MATERIAL SUPPLIED |

/---

-- ==== Sys2Proof/Machine/Arithmetic.lean ====
section
/-! DEFINITION. Stream arithmetic (chapter 3): the block sequence, distances, times, slack and urgency, the figures of a
release, demand and load. Products and quotients are taken exactly and then rounded (R35). -/

namespace Sys2Proof.Machine

/-! ### The block sequence (R39 to R43) -/

/-- B of the stream's zone. -/
def Context.blockFrames (c : Context) : Nat := c.zone.format.framesPerBlock

/-- F0 as a number of zone frames. -/
def Context.start (c : Context) : Nat := c.f0.toNat

/-- kFirst (R39). -/
def Context.kFirst (c : Context) : Nat := c.start / c.blockFrames

/-- kEnd (R39). -/
def Context.kEnd (c : Context) : Nat := (c.zone.length - 1) / c.blockFrames

/-- The loop when it is active for the stream (R39). -/
def Context.loop? (c : Context) : Option Loop := if c.activeLoop then c.zone.loop else none

/-- kLoopFirst (R39). -/
def Context.kLoopFirst (c : Context) (l : Loop) : Nat := l.first / c.blockFrames

/-- kLoopLast (R39). -/
def Context.kLoopLast (c : Context) (l : Loop) : Nat := (l.stop - 1) / c.blockFrames

/-- Lp (R39). -/
def Loop.length (l : Loop) : Nat := l.stop - l.first

/-- Entries of the first run with the loop active (R40). -/
def Context.firstCount (c : Context) (l : Loop) : Nat := c.kLoopLast l - c.kFirst + 1

/-- Entries of one loop pass (R41). -/
def Context.passCount (c : Context) (l : Loop) : Nat := c.kLoopLast l - c.kLoopFirst l + 1

/-- P_m, where loop pass m begins (R41); P_{m_x + 1} is Pc, where the coda begins (R42). -/
def Context.passStart (c : Context) (l : Loop) (m : Nat) : Nat := (l.stop - c.start) + (m - 1) * l.length

/-- The need and leave distances of block k in a part of the sequence (R40, R41, R42), taken exactly. -/
def Context.span (c : Context) (part : Part) (k : Nat) : Nat × Nat :=
  let b := c.blockFrames
  match c.loop?, part with
  | none, _ => (k * b - c.start, min ((k + 1) * b) c.zone.length - c.start)
  | some l, .first => (k * b - c.start, min ((k + 1) * b) l.stop - c.start)
  | some l, .pass m =>
    (c.passStart l m + (max (k * b) l.first - l.first), c.passStart l m + (min ((k + 1) * b) l.stop - l.first))
  | some l, .coda =>
    let pc := c.passStart l (c.exitPass.getD 0 + 1)
    (pc + (max (k * b) l.stop - l.stop), pc + (min ((k + 1) * b) c.zone.length - l.stop))

/-- The need distance as the engine holds it (R35). -/
def Context.needAt (c : Context) (part : Part) (k : Nat) : Distance := BitVec.ofNat 48 (c.span part k).1

/-- The leave distance as the engine holds it (R35). -/
def Context.leaveAt (c : Context) (part : Part) (k : Nat) : Distance := BitVec.ofNat 48 (c.span part k).2

/-- The part and block of the element at played index j (R40 to R43). -/
def Context.playedAt (c : Context) (j : Nat) : Part × Nat :=
  match c.loop? with
  | none => (.first, c.kFirst + j)
  | some l =>
    if j < c.firstCount l then (.first, c.kFirst + j)
    else
      let i := j - c.firstCount l
      let inPasses := (.pass (i / c.passCount l + 1), c.kLoopFirst l + i % c.passCount l)
      match c.exitPass with
      | none => inPasses
      | some m =>
        if i < m * c.passCount l then inPasses
        else (.coda, l.stop / c.blockFrames + (i - m * c.passCount l))

/-- The pass number a BLOCK frame carries (R43). -/
def Part.passNumber : Part → Nat
  | .first => 0
  | .pass m => (m - 1) % 65534 + 1
  | .coda => 65535

/-! ### From distance to time (R44 to R48) -/

/-- T(x) (R44). -/
def Context.timeOf (c : Context) (x : Distance) : Time := c.origin + BitVec.ofNat 32 (ceilDiv (x.toNat * 65536) c.rate)

/-- The distance at a time: the zone frames the walk has consumed by it (R48). -/
def Context.distanceAt (c : Context) (t : Time) : Distance :=
  if signedDiff t c.origin ≤ 0 then 0
  else BitVec.ofNat 48 (c.rate * (signedDiff t c.origin).toNat / 65536)

/-- The eligibility time of played index j: the leave time of played index j - Q, none when j < Q (R45). -/
def Context.eligibilityOf (c : Context) (j : Nat) : Option Time :=
  if j < c.depth then none
  else
    let e := c.playedAt (j - c.depth)
    some (c.timeOf (c.leaveAt e.1 e.2))

/-- An entry is eligible at a Studio Frame Count (R46). -/
def Entry.isEligible (e : Entry) (sfc : Time) : Bool :=
  match e.eligible with
  | none => true
  | some t => decide (0 ≤ signedDiff sfc t)

/-- The stale test of an entry (R46, R81): only while no frame of it is in a contest or on the bus. -/
def Entry.isStale (e : Entry) (sfc : Time) : Bool := e.busPhase == .none && decide (0 ≤ signedDiff sfc e.leaveTime)

/-- The slack of an entry (R47). -/
def Entry.slack (e : Entry) (sfc : Time) : Int := signedDiff e.deadline sfc

/-- The urgency that encodes a slack (R47). -/
def urgencyOf (slack : Int) : BitVec 8 :=
  if slack < 64 then 0 else if slack < 16320 then BitVec.ofNat 8 (slack.toNat / 64) else 255

/-! ### Releases (R49) -/

/-- The exit pass a PLAYOUT at distance dr fixes (R49). -/
def Context.exitPassAt (c : Context) (l : Loop) (dr : Distance) : Nat :=
  if dr.toNat < l.stop - c.start then 0 else 1 + (dr.toNat - (l.stop - c.start)) / l.length

/-! ### Demand and load (R51, R52) -/

/-- The demand figure of a rate and format (R51). -/
def demandOf (rate : Nat) (format : Format) : Nat := ceilDiv (rate * format.frameBytes) 65536

/-- The load figure (R52). -/
def loadFigure (demandSum capacity : Nat) : Nat := min 255 (demandSum * 256 / capacity)

/-! ### The generator (R75) -/

/-- The generator at the start of the coda, closed when the loop ends at N. -/
def Context.toCoda (c : Context) (l : Loop) (g : Generator) : Generator :=
  if l.stop = c.zone.length then { g with closed := true }
  else { g with part := .coda, k := l.stop / c.blockFrames }

/-- The generator closes before an element at or above the cut distance. -/
def Context.closeAtCut (c : Context) (g : Generator) : Generator :=
  match c.cutDistance with
  | some d => if d ≤ c.needAt g.part g.k then { g with closed := true } else g
  | none => g

/-- The generator after producing its next element: the table of R75, then the cut distance. -/
def Context.advance (c : Context) (g : Generator) : Generator :=
  let next := { g with k := g.k + 1, pos := g.pos + 1, index := g.index + 1 }
  c.closeAtCut <| match c.loop?, g.part with
    | none, _ => if g.k < c.kEnd then next else { next with closed := true }
    | some l, .first =>
      if g.k < c.kLoopLast l then next
      else if c.exitPass = some 0 then c.toCoda l next
      else { next with part := .pass 1, k := c.kLoopFirst l }
    | some l, .pass m =>
      if g.k < c.kLoopLast l then next
      else if c.exitPass = some m then c.toCoda l next
      else { next with part := .pass (m + 1), k := c.kLoopFirst l }
    | some _, .coda => if g.k < c.kEnd then next else { next with closed := true }

/-- The generator before the first element (R75). -/
def Context.firstGenerator (c : Context) : Generator where
  part := .first
  k := c.kFirst
  pos := 0
  index := 0
  overrun := 0
  closed := false

/-- The entry the generator's next element makes, before its block is mapped and looked up (R76). -/
def Context.nextEntry (c : Context) (lead : Nat) : Entry :=
  let g := c.gen
  let need := c.needAt g.part g.k
  let leave := c.leaveAt g.part g.k
  { pos := g.pos, index := g.index, part := g.part, k := g.k, need := need, leave := leave
    deadline := c.timeOf need - BitVec.ofNat 32 lead, leaveTime := c.timeOf leave
    eligible := c.eligibilityOf g.index
    phantom := false, slot := none, ready := false, patched := 0, busPhase := .none }

end Sys2Proof.Machine
end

\---

TO DO |
Please return only the lines above, starting at the line that has "kFirst (R39). -/" and ending at the line that has "c.zone.length - c.start)", keeping both and leaving each one unchanged.

ANSWER TO THE EXERCISE |
/-- kFirst (R39). -/
def Context.kFirst (c : Context) : Nat := c.start / c.blockFrames

/-- kEnd (R39). -/
def Context.kEnd (c : Context) : Nat := (c.zone.length - 1) / c.blockFrames

/-- The loop when it is active for the stream (R39). -/
def Context.loop? (c : Context) : Option Loop := if c.activeLoop then c.zone.loop else none

/-- kLoopFirst (R39). -/
def Context.kLoopFirst (c : Context) (l : Loop) : Nat := l.first / c.blockFrames

/-- kLoopLast (R39). -/
def Context.kLoopLast (c : Context) (l : Loop) : Nat := (l.stop - 1) / c.blockFrames

/-- Lp (R39). -/
def Loop.length (l : Loop) : Nat := l.stop - l.first

/-- Entries of the first run with the loop active (R40). -/
def Context.firstCount (c : Context) (l : Loop) : Nat := c.kLoopLast l - c.kFirst + 1

/-- Entries of one loop pass (R41). -/
def Context.passCount (c : Context) (l : Loop) : Nat := c.kLoopLast l - c.kLoopFirst l + 1

/-- P_m, where loop pass m begins (R41); P_{m_x + 1} is Pc, where the coda begins (R42). -/
def Context.passStart (c : Context) (l : Loop) (m : Nat) : Nat := (l.stop - c.start) + (m - 1) * l.length

/-- The need and leave distances of block k in a part of the sequence (R40, R41, R42), taken exactly. -/
def Context.span (c : Context) (part : Part) (k : Nat) : Nat × Nat :=
  let b := c.blockFrames
  match c.loop?, part with
  | none, _ => (k * b - c.start, min ((k + 1) * b) c.zone.length - c.start)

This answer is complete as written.